25 Years after age-1: Genes, Interventions and the Revolution in Aging Research

Thomas E Johnson 1
PMCID: PMC3686982  NIHMSID: NIHMS461291  PMID: 23466302

Abstract

This communication will briefly review more than 30 years of research on aging using the nematode Caenorhabditis elegans (“The Worm”) as carried out in the labs of Tom Johnson. We will highlight research directions initiated in the 1980’s, which were exciting for those of us trying to turn over a new leaf in aging research. In this narrative, I will discuss primarily the science that I and my lab have been involved with for the last 30 years. This area has been fascinating to those studying the sociology of science as modern aging research has moved to replace the simplistic, poorly controlled and outright fictitious approaches seen in much of the previous aging research.

Initial Considerations

As requested, this communication will briefly review more than 30 years of research on aging using the nematode Caenorhabditis elegans (“The Worm”) as carried out in the labs of Tom Johnson. We will highlight research directions initiated in the 1980’s, which were exciting for those of us trying to turn over a new leaf in aging research. In October of 1979, having recently received funding of a small NIH grant ($27,000 annually for 2 years), I began to work on aging while still a postdoc in the laboratory of Dr. William B Wood, at the University of Colorado, Boulder. Much of the initial work on the genetics of C. elegans was funded by the National Institute on Aging, which was founded in 1974, although it had little to do with aging. (Dr. Don Murphy, an NIA program director was responsible for much of this funding and has never been adequately acknowledged.) Few of the Principal Investigators of these grants were interested in aging and even fewer ever published papers in the aging field. Four exceptions to this trend were David Mitchell, David Hirsh (and Michael Klass), Dick Russell (and Lou Jacobson) and myself.

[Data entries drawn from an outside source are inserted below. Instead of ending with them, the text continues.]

theorem State.resolveOne_other (apart : d ≠ e) : ∃ clear : Bool, (clear = true ↔ acc.1.RetiresFrom e d) ∧
    (State.resolveOne acc e).1.domain d = (acc.1.domain d).map (Domain.cleared clear) := by
  obtain ⟨clear, named, domain⟩ := State.resolveOne_domain (acc := acc) (d := d) (e := e)
  rw [if_neg apart] at domain
  exact ⟨clear, named, domain⟩

/-- Another record's pending retirement is not resolved before its turn. -/
theorem State.retiresFrom_resolveOne {f : DomainNo} (apart : f ≠ e) :
    (State.resolveOne acc e).1.RetiresFrom f d ↔ acc.1.RetiresFrom f d := by
  obtain ⟨clear, _, domain⟩ := State.resolveOne_other (acc := acc) apart
  simp only [State.RetiresFrom, domain, Option.map_eq_some_iff]
  constructor
  · rintro ⟨_, c, ⟨x, found, rfl⟩, source, parent, life⟩
    exact ⟨x, c, found, Domain.cleared_companion.mp source, parent, Domain.cleared_life.symm.trans life⟩
  · rintro ⟨x, c, found, source, parent, life⟩
    exact ⟨_, c, ⟨x, found, rfl⟩, Domain.cleared_companion.mpr source, parent, Domain.cleared_life.trans life⟩

theorem State.resolutionOf_resolveOne (apart : d ≠ e) :
    (State.resolveOne acc e).1.resolutionOf d = acc.1.resolutionOf d := by
  obtain ⟨clear, _, domain⟩ := State.resolveOne_other (acc := acc) apart
  rw [State.resolutionOf, domain, State.resolutionOf]
  cases acc.1.domain d with
  | none => rfl
  | some r => simp only [Option.map_some, Option.bind_some, Domain.resolution_cleared, Domain.cleared_subscribers]

theorem State.resolveOne_resolutions :
    (State.resolveOne acc e).2 = acc.2 ++ (acc.1.resolutionOf e).toList := by
  cases h : acc.1.domain e with
  | none => simp [State.resolveOne_none h, State.resolutionOf, h]
  | some r =>
    simp only [State.resolveOne, State.resolutionOf, Domain.resolution, h, Option.bind_some]
    rcases life : r.life with _ | (_ | _ | _ | _ | _) | _ <;> simp

/-- The resolution writes records and nothing else of State. -/
theorem State.resolveOne_frame :
    (State.resolveOne acc e).1 = { acc.1 with records := (State.resolveOne acc e).1.records } := by
  unfold State.resolveOne
  split
  · rfl
  · split
    · rfl
    · unfold State.freeDomain
      split <;> rfl
    all_goals rfl

theorem State.resolve_frame {l : List DomainNo} : (l.foldl State.resolveOne acc).1 = { acc.1 with
    records := (l.foldl State.resolveOne acc).1.records } := by
  induction l generalizing acc with
  | nil => rfl
  | cons e l ih =>
    rw [List.foldl_cons]
    refine (ih (acc := State.resolveOne acc e)).trans ?_
    generalize (l.foldl State.resolveOne (State.resolveOne acc e)).1.records = records
    exact congrArg (fun u : State => { u with records := records }) State.resolveOne_frame

/-- The resolution of a list of records, each once. -/
theorem State.resolve_domain {l : List DomainNo} (nodup : l.Nodup) : ∃ clear : Bool,
    (clear = true ↔ ∃ e ∈ l, acc.1.RetiresFrom e d) ∧ (l.foldl State.resolveOne acc).1.domain d =
      (if d ∈ l then (acc.1.domain d).bind Domain.resolved else acc.1.domain d).map (Domain.cleared clear) := by
  induction l generalizing acc with
  | nil => exact ⟨false, by simp, (Domain.map_cleared_false _).symm⟩
  | cons e l ih =>
    obtain ⟨absent, nodup⟩ := List.nodup_cons.mp nodup
    obtain ⟨later, named, domain⟩ := ih (acc := State.resolveOne acc e) nodup
    obtain ⟨first, named', domain'⟩ := State.resolveOne_domain (acc := acc) (d := d) (e := e)
    have others : (∃ f ∈ l, (State.resolveOne acc e).1.RetiresFrom f d) ↔ ∃ f ∈ l, acc.1.RetiresFrom f d :=
      exists_congr fun f => and_congr_right fun mem =>
        State.retiresFrom_resolveOne fun same => absent (same ▸ mem)
    refine ⟨first || later, ?_, ?_⟩
    · rw [Bool.or_eq_true, named', named, others]
      simp only [List.mem_cons, exists_eq_or_imp]
    · rw [List.foldl_cons, domain, domain']
      have both : Domain.cleared later ∘ Domain.cleared first = Domain.cleared (first || later) :=
        funext fun r => Domain.cleared_cleared first later r
      by_cases same : d = e
      · subst same
        rw [if_neg absent, if_pos rfl, if_pos List.mem_cons_self, Option.map_map, both]
      · have mem : d ∈ e :: l ↔ d ∈ l := by simp [same]
        rw [if_neg same]
        simp only [mem]
        split
        · cases acc.1.domain d with
          | none => rfl
          | some r =>
            simp only [Option.map_some, Option.bind_some, Domain.resolved_cleared, Option.map_map, both]
        · rw [Option.map_map, both]

theorem State.resolve_resolutions {l : List DomainNo} (nodup : l.Nodup) :
    (l.foldl State.resolveOne acc).2 = acc.2 ++ l.filterMap acc.1.resolutionOf := by
  induction l generalizing acc with
  | nil => simp
  | cons e l ih =>
    obtain ⟨absent, nodup⟩ := List.nodup_cons.mp nodup
    have others : l.filterMap (State.resolveOne acc e).1.resolutionOf = l.filterMap acc.1.resolutionOf :=
      List.filterMap_congr fun f mem => State.resolutionOf_resolveOne fun same => absent (same ▸ mem)
    rw [List.foldl_cons, ih nodup, State.resolveOne_resolutions, others, List.append_assoc]
    congr 1
    cases h : acc.1.resolutionOf e <;> simp [h]

end Resolve

/-! Levels, counts and the calendar (R14, R72, R108 steps 3 and 4) -/

/-- A record at its park level with count 0. -/
def Domain.reset (r : Domain) : Domain := { r with level := r.park, count := 0 }

theorem Domain.reset_cleared_primary {r : Domain} {p : Primary} {clear : Bool} (source : r.source = .primary p) :
    (r.cleared clear).reset = { r with
      source := .primary { p with companion := if clear then none else p.companion }
      level := p.park
      count := 0 } := by
  obtain ⟨label, owner, _, level, generation, count, stop, life, subscribers⟩ := r
  cases source
  cases clear <;> rfl

theorem Domain.reset_cleared_companion {r : Domain} {c : Companion} {clear : Bool} (source : r.source = .companion c) :
    (r.cleared clear).reset = { r with level := .low, count := 0 } := by
  obtain ⟨label, owner, _, level, generation, count, stop, life, subscribers⟩ := r
  cases source
  cases clear <;> rfl

section Rewound
variable {s : State}

theorem State.domain_rebuildCalendar (u : State) (d : DomainNo) : u.rebuildCalendar.domain d = u.domain d := rfl

/-- REWIND's records. -/
theorem State.rewound_domain (d : DomainNo) : ∃ clear : Bool, (clear = true ↔ ∃ e, s.RetiresFrom e d) ∧
    s.rewindRecords.domain d = ((s.domain d).bind Domain.resolved).map fun r => (r.cleared clear).reset := by
  obtain ⟨clear, named, domain⟩ := State.resolve_domain (acc := ({ s with time := 0 }, [])) (d := d)
    (List.nodup_finRange 48)
  refine ⟨clear, named.trans ⟨fun ⟨e, _, h⟩ => ⟨e, h⟩, fun ⟨e, h⟩ => ⟨e, List.mem_finRange e, h⟩⟩, ?_⟩
  rw [if_pos (List.mem_finRange d)] at domain
  rw [State.rewindRecords, State.domain_rebuildCalendar, State.resetLevels, State.domain_mapDomains, State.resolveAll,
    allDomains, domain, Option.map_map]
  rfl

theorem State.rewound_none {d : DomainNo} (h : s.domain d = none ∨ ∃ r, s.domain d = some r ∧ r.resolved = none) :
    s.rewindRecords.domain d = none := by
  obtain ⟨clear, _, domain⟩ := s.rewound_domain d
  rw [domain]
  rcases h with free | ⟨r, record, gone⟩
  · rw [free]
    rfl
  · rw [record, Option.bind_some, gone]
    rfl

theorem State.rewound_primary {d : DomainNo} {r : Domain} {p : Primary} (h : s.domain d = some r)
    (source : r.source = .primary p) : ∃ companion,
      ((∃ e, s.RetiresFrom e d) → companion = none) ∧ (¬ (∃ e, s.RetiresFrom e d) → companion = p.companion) ∧
      ∀ q p', r.resolved = some q → q.source = .primary p' → p'.companion = p.companion →
        s.rewindRecords.domain d = some { q with
          source := .primary { p' with companion := companion }
          level := p'.park
          count := 0 } := by
  obtain ⟨clear, named, domain⟩ := s.rewound_domain d
  refine ⟨if clear then none else p.companion, fun retires => by rw [named.mpr retires]; rfl, fun none => ?_,
    fun q p' resolved source' same => ?_⟩
  · have stays : clear = false := by
      rw [Bool.eq_false_iff]
      exact fun cleared => none (named.mp cleared)
    rw [stays]
    rfl
  · rw [domain, h, Option.bind_some, resolved, ← same]
    exact congrArg some (Domain.reset_cleared_primary source')

theorem State.rewound_companion {d : DomainNo} {r q : Domain} {c : Companion} (h : s.domain d = some r)
    (resolved : r.resolved = some q) (source : q.source = .companion c) :
    s.rewindRecords.domain d = some { q with level := .low, count := 0 } := by
  obtain ⟨clear, _, domain⟩ := s.rewound_domain d
  rw [domain, h, Option.bind_some, resolved]
  exact congrArg some (Domain.reset_cleared_companion source)

/-- What stands, and what only completes, in the resolution. -/
theorem Domain.resolved_stands {r : Domain}
    (h : r.life = .defined ∨ (∃ reason, r.life = .paused reason) ∨ r.life = .active .nothing) :
    r.resolved = some r := by
  rcases h with life | ⟨reason, life⟩ | life <;> simp only [Domain.resolved, life]

theorem Domain.resolved_pause {r : Domain} {reason : PauseReason} (h : r.life = .active (.pause reason)) :
    r.resolved = some { r with life := .paused reason } := by
  simp only [Domain.resolved, h]

theorem Domain.resolved_retire {r : Domain} (h : r.life = .active .retire) : r.resolved = none := by
  simp only [Domain.resolved, h]

theorem Domain.resolved_revisePrimary {r : Domain} {p : Primary} {period high : Nat} (source : r.source = .primary p)
    (h : r.life = .active (.revisePrimary period high)) : r.resolved = some { r with
      source := .primary { p with period := period, high := high, phase := p.phase % period }
      generation := r.generation + 1
      life := .active .nothing } := by
  simp only [Domain.resolved, h, Domain.revisePrimary, Domain.phase, source]

theorem Domain.resolved_reviseCompanion {r : Domain} {c : Companion} {gap : Nat} (source : r.source = .companion c)
    (h : r.life = .active (.reviseCompanion gap)) : r.resolved = some { r with
      source := .companion { c with gap := gap }
      generation := r.generation + 1
      life := .active .nothing } := by
  simp only [Domain.resolved, h, Domain.reviseCompanion, source]

end Rewound

/-! The rewound calendar (R13, R14, R72) -/

/-- The least instant from `bound` on of a residue. -/
def IsEarliest (bound residue period time : Nat) : Prop :=
  bound ≤ time ∧ time % period = residue % period ∧ ∀ v, bound ≤ v → v % period = residue % period → time ≤ v

theorem firstAtOrAfter_isEarliest (bound residue : Nat) {period : Nat} (h : 0 < period) :
    IsEarliest bound residue period (firstAtOrAfter bound residue period) := firstAtOrAfter_earliest bound residue h

theorem IsEarliest.unique {bound residue period t u : Nat} (h : IsEarliest bound residue period t)
    (k : IsEarliest bound residue period u) : t = u :=
  Nat.le_antisymm (h.2.2 u k.1 k.2.1) (k.2.2 t h.1 h.2.1)

theorem IsEarliest.add {bound residue period t : Nat} (gap : Nat) (h : IsEarliest bound residue period t) :
    IsEarliest (t + gap) (residue + gap) period (t + gap) :=
  ⟨le_refl _, Nat.ModEq.add_right gap h.2.1, fun _ from_ _ => from_⟩

section Calendar
variable {s : State} {d : DomainNo} {r : Domain}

In this narrative, I will discuss primarily the science that I and my lab have been involved with for the last 30 years. This area has been fascinating to those studying the sociology of science as modern aging research has moved to replace the overly simplistic, poorly controlled and outright fictitious approaches seen in much of the previous aging research. (This hubris is typical of the early researchers using The Worm in many different studies and seems to have been rewarded by many Nobel Prizes.) This transition is documented in two excellent recent books targeted at the lay audience (Stipp, 2010; Anton, 2013); these books convey the excitement, the competition and collaboration that followed some of the initial studies. More detailed reviews of the published literature in this era are available in a series of Annual Reviews of Biological Research in Aging (published by Alan R. Liss from 1983 through 1990, and edited by Mort Rothstein. Several reviews of studies of the aging worm were published that also contain unpublished material and historical summaries (Johnson, 1983; 1985; Johnson and Foltz, 1987; Johnson and Hutchinson, 1990). The times were wide open. (This communication ignores many contributions from many former students, current colleagues and friends, too numerous to cite.)

2. Classical and Quantitative Genetic Studies

2.1. The early days

By the mid seventies it became apparent that the biology-of-aging field was in dire need of an experimental system in which well-controlled experiments on aging could be carried out in a period of time much shorter than the three or so years required for rodents to age and die. Michael Klass and his mentor David Hirsh had published two papers that served to stimulate my initial interest in using C. elegans as a genetic model for dissecting the process of aging (Klass and Hirsh, 1976; Klass, 1977). Prior to beginning systematic studies we established certain conditions for performing aging experiments. These included the use of a control typically the wild type N2 (we use the CGCb strain of the Worm; see Gems and Riddle, 2000) in every experiment to control for uncontrolled environmental effects which cause a wide variation of lifespans seen between experiments (Johnson and Hutchinson, 1996?). We also used a liquid bacterial medium devoid of FUdR (fluorodeoxy uridine) for performing longevity experiments (Johnson and Wood, 1982) and defined non-parametric statistical tests for comparing survivals. We put forward life extension as a surrogate marker of slowed aging and developed a definition that would encompass both quantitative genetic and mutational approaches to longevity:

“Genetic variants that live longer than parental strains seem more likely than shorter-lived variants to be altered in primary rate-limiting processes that determine life-span.”

(Johnson and Wood, 1982).

2.2. Heritability and heterosis for life span

I took a quantitative genetic approach to the study of longevity; this approach was facilitated by the lack of heterosis/inbreeding depression in C. elegans (Johnson and Wood, 1982; Johnson and Hutchinson, 1993), as is expected in an inbreeding hermaphrodite. My lab initially focused on quantitative genetic approaches, which included inter-strain crosses, selective breeding, and the establishment of recombinant inbred strains (a suggestion of John DeFries), which we used to dissect aging/longevity. We demonstrated that longevity is a surrogate marker of the aging phenotype, that it is heritable (Johnson and Wood, 1982), and that various life-history traits (longevity, fertility, rate of development) are independently specified (Johnson, 1987); i.e., different genes segregating in these crosses control length of development, length of fertility and longevity.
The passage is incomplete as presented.